Three regions were found to be sensitive to the temporal offset of audiovisual stimuli, regardless of perceptual attribution: SC, anterior IPS, and insula. Qualitatively, the BOLD time series in each of the regions had not only greater magnitude but also longer duration for offset stimuli. This suggests that more neural activity or activity of longer duration may be required when the spatiotemporal operation is more demanding (Georgopoulos et al., 1989; Richter et al., 2000; Formisano et al., 2002). At least in the SC, neural activity tends to be greater with congruent cross-modal stimuli (Stein et al., 2002). Therefore, the observed increase in BOLD signal for offset stimuli may reflect a longer duration of lower-level neural activity. Alternately, it may reflect processing differences from previous studies attributable to task (temporal judgment vs orienting), stimuli (spectrotemporally complex vs primitive), or cortical involvement (Stein et al., 2002).

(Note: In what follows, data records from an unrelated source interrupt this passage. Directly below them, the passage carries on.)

-- ==== Sys2Proof/Tests/Slice0.lean ====
section
/-! SUPPORT. Tests: the well-formedness smoke test, the manual's worked examples, one step of each command, and for each statement
with hypotheses a state that meets them. -/

open Sys2Proof Sys2Proof.Machine

namespace Sys2Proof.Tests

/-! ## Well-formedness: each check refuses an ill-formed term -/

theorem test_wf_accepts :
    Instr.wf (.tableStep [.slot 131071 3, .head 131071, .place 65535, .freeHead, .marker]) = true ∧
      Instr.wf (.resetNAsserted .profileThenGate 0xFFFFFFFE) = true ∧ Instr.wf (.registerWrite 0xFFFF 8 0) = true ∧
      Instr.wf .powerOn = true ∧ Instr.wf (.clockWrite 1 0) = true := by decide

theorem test_wf_refuses_a_bucket_past_the_last : TableWord.wf (.slot 131072 0) = false ∧ TableWord.wf (.head 131072) = false := by
  decide

theorem test_wf_refuses_a_place_past_the_last : TableWord.wf (.place 65536) = false := by decide

theorem test_wf_refuses_a_bad_word_in_each_table_operation :
    Instr.wf (.tableStep [.place 65536]) = false ∧ Instr.wf (.admissionLookup [.head 131072]) = false ∧
      Instr.wf (.closingOperation [.slot 131072 3]) = false ∧ Instr.wf (.batchRecord [.freeHead, .place 65536]) = false ∧
      Instr.wf (.listRequest [.head 131072]) = false ∧ Instr.wf (.rebuildWalkBucket [.slot 131072 0]) = false := by decide

theorem test_wf_refuses_a_write_without_enables :
    Instr.wf (.noticeWrite 0 1) = false ∧ Instr.wf (.noticeEnWrite 0 1) = false ∧ Instr.wf (.clockWrite 0 1) = false ∧
      Instr.wf (.registerWrite 16 0 1) = false := by decide

theorem test_wf_refuses_a_cut_owner_mark : Instr.wf (.resetNAsserted .idle 1) = false := by decide

/-! ## The worked examples of chapter 1 -/

def digits16 : List Nat := [1, 2, 3, 4, 5, 6, 7, 8, 9, 0, 1, 2, 3, 4, 5, 2]
def uid7 : List Byte := [0x04, 0xA1, 0xB2, 0xC3, 0xD4, 0xE5, 0xF6]

/-- 1.4 and 1.8: the barcode passes MOD10, and with 6 as its check digit fails. -/
theorem test_mod10_worked :
    mod10Passes digits16 = true ∧ mod10Passes [1, 2, 3, 4, 5, 6, 7, 8, 9, 0, 1, 2, 3, 4, 5, 6] = false ∧
      mod10Passes [1, 2, 3, 4, 5, 5] = true ∧ mod10Passes [0, 1, 2, 3, 4, 5, 5] = true ∧ mod10Passes [0, 0, 0, 0, 0, 0] = true := by
  decide

/-- 1.8: the barcode's key. -/
theorem test_barcode_key_worked :
    (packBarcode digits16).toList =
      [0x01, 0x10, 0, 0, 0, 0, 0, 0, 0x12, 0x34, 0x56, 0x78, 0x90, 0x12, 0x34, 0x52] := by decide

/-- 1.8: the barcode's mixed value, bucket indices and filter index. -/
theorem test_barcode_placement_worked :
    keyMix (packBarcode digits16) = 0x8336E11C ∧ bucketIndex 16 (packBarcode digits16) = 57628 ∧
      bucketIndex 12 (packBarcode digits16) = 284 ∧ filterIndex (packBarcode digits16) = 134363 := by decide

/-- 1.8: the card's key, mixed value, bucket index and filter index. -/
theorem test_card_worked :
    (packCard uid7).toList = [0x02, 0x07, 0, 0, 0, 0, 0, 0, 0, 0x04, 0xA1, 0xB2, 0xC3, 0xD4, 0xE5, 0xF6] ∧
      keyMix (packCard uid7) = 0xC1D78593 ∧ bucketIndex 16 (packCard uid7) = 34195 ∧ filterIndex (packCard uid7) = 198494 := by
  decide

/-- 1.8: the same digits with and without a leading zero. -/
theorem test_leading_zero_worked :
    keyMix (packBarcode [1, 2, 3, 4, 5, 5]) = 0x01143541 ∧ bucketIndex 12 (packBarcode [1, 2, 3, 4, 5, 5]) = 1345 ∧
      filterIndex (packBarcode [1, 2, 3, 4, 5, 5]) = 1104 ∧ keyMix (packBarcode [0, 1, 2, 3, 4, 5, 5]) = 0x01153540 ∧
      bucketIndex 12 (packBarcode [0, 1, 2, 3, 4, 5, 5]) = 1344 ∧ filterIndex (packBarcode [0, 1, 2, 3, 4, 5, 5]) = 1108 := by
  decide
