/-- Data exchange number `j`, timing out (R126). -/
theorem Drives.cutData (tx : Nat → Byte) (ab : Byte) (e : CutExchange) (j : Nat) (s : State) (rest : List Input)
    (hj : 1 ≤ j) (hj4 : j ≤ 4) (he : e.TimesOut s.params 2) (hm : s.params.timeoutMode = .abort)
    (hw : paramsWf s.params) (hstd : s.params.Standard) (hb : s.busy = true) (hl : s.step = .datDtr) (hk : movesWord s.kind = true)
    (hidx : s.idx.toNat = dataPosition s.kind j)
    (htx : tx j = if s.kind = .wr then Memory.read s.cb (6 - j) else 0x00#8)
    (hi : s.inputs = e.draws.map Input.tick ++ rest) :
    ∃ c, SameUntouched c s.ctl ∧ Drives e.draws.length s { s with step := .rstCr, poll := 0#14, tmo := true, inputs := rest, ctl := c, trace := (exchangeWrites (cwRun s.params s.kind) ab tx j ++ e.reads).reverse ++ s.trace } := by
  obtain ⟨w0, w1, hws⟩ := List.length_eq_two.1 he.1
  simp only [CutExchange.draws, hws, List.cons_append, List.nil_append, List.map_cons] at hi
  have rule : ∀ l : Label, l = .datDtr ∨ l = .datCr ∨ l = .datPtx ∨ l = .datPrx →
      ∀ t : State, t.step = l → t.kind = s.kind → t.idx = s.idx → t.params = s.params → t.hasRule = true := by
    intro l hl t h1 h2 h3 h4
    rcases hl with rfl | rfl | rfl | rfl <;>
      simp [State.hasRule, h1, h2, h3, h4, idxInRange_of_position hstd hk hj hj4 hidx]
  have htxj : dataByte s = tx j := by
    rw [htx, dataByte, hidx, dataPosition]
    rcases kind_of_movesWord hk with h | h <;> simp [h, hstd.dummyByte]
  let r0 := (e.txFails ++ e.receiveDraws).map Input.tick ++ rest
  have d1 := Drives.label (t := { s with step := .datCr, inputs := .tick w1 :: r0, ctl := { s.ctl with dtr := dataByte s }, trace := .w8 .dtr (dataByte s) :: s.trace })
    hb hi (rule _ (.inl rfl) s hl rfl rfl rfl) (by simp [labelStep, hl, xDtr, State.memWrite8, Controller.seen8, dataByte, r0])
  have d2 := d1.trans (Drives.label (t := { s with step := .datPtx, poll := 0#14, inputs := r0, ctl := { s.ctl with dtr := dataByte s, cr := cwRun s.params s.kind }, trace := .w32 .cr (cwRun s.params s.kind) :: .w8 .dtr (dataByte s) :: s.trace })
    hb rfl (rule .datCr (by simp) _ rfl rfl rfl rfl) (by simp [labelStep, xCr, State.memWrite32, Controller.seen32]))
  obtain ⟨v, d3⟩ := Drives.cutPolls isPoll_datPtx isPoll_datPrx e 2
    { s with step := .datPtx, poll := 0#14, inputs := r0, ctl := { s.ctl with dtr := dataByte s, cr := cwRun s.params s.kind }, trace := .w32 .cr (cwRun s.params s.kind) :: .w8 .dtr (dataByte s) :: s.trace }
    rest he hm hw hstd hb rfl (rule .datPtx (by simp) _ rfl rfl rfl rfl) (rule .datPrx (by simp) _ rfl rfl rfl rfl) rfl rfl
  refine ⟨{ s.ctl with dtr := dataByte s, cr := cwRun s.params s.kind, sr := v }, ⟨rfl, rfl⟩, ?_⟩
  convert d2.trans d3 using 1
  · simp [CutExchange.draws, hws]; omega
  · simp [exchangeWrites, show j ≠ 0 by omega, htxj, CutExchange.reads, statusReads]

/-! ### A whole transfer -/

/-- A WriteWord stores nothing it receives (R156). -/
theorem receiveAll_wr (m : Memory) (j es) : receiveAll .wr m j es = m := by
  induction es generalizing m j with
  | nil => rfl
  | cons e es ih => simp [receiveAll, ih]

theorem receiveAll_wf (k : Kind) (es : List Exchange) :
    ∀ (m : Memory) (j : Nat), Memory.wf m → Memory.wf (receiveAll k m j es) := by
  induction es with
  | nil => intro m j h; exact h
  | cons e es ih =>
    intro m j h
    simp only [receiveAll]
    apply ih
    split
    · exact Memory.write_wf m h _ _
    · exact h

The participation of these three regions in evaluating spatiotemporal correspondence across modalities is supported by their anatomical connectivity as well as by previous functional studies. The SC, for instance, is one of earliest brain regions where auditory and visual information converge anatomically on the same structure, within spatiotopic maps aligned across modalities (Stein et al., 2001). IPS, a high-level association area (Pandya and Yeterian, 1985), has strong anatomical connections with the SC and is one of several cortical regions with close functional relationships to the SC (Jiang et al., 2002; Stein et al., 2002; Gaymard et al., 2003). Moreover, neighboring regions in the superior parietal lobule have been shown to be sensitive to spatiotemporally incongruent speech (Ojanen et al., 2005). Finally, the insula is a functionally heterogeneous cortical area with early cross-modal input from both cortical and thalamic sources (for review, see Bamiou et al., 2003). Among its many reported functions, the insula has been implicated in cross-modal tasks in which timing is a relevant parameter (Bushara et al., 2001, 2003) in decisions about auditory objects (Binder et al., 2004) and as an essential cortical area for speech articulation (Dronkers, 1996).

Perceptual fusion network

Four regions showed sensitivity to perceptual audiovisual fusion, regardless of the spatiotemporal correspondence of the stimuli across modalities: Heschl's gyrus, middle STS, middle IPS, and IFG.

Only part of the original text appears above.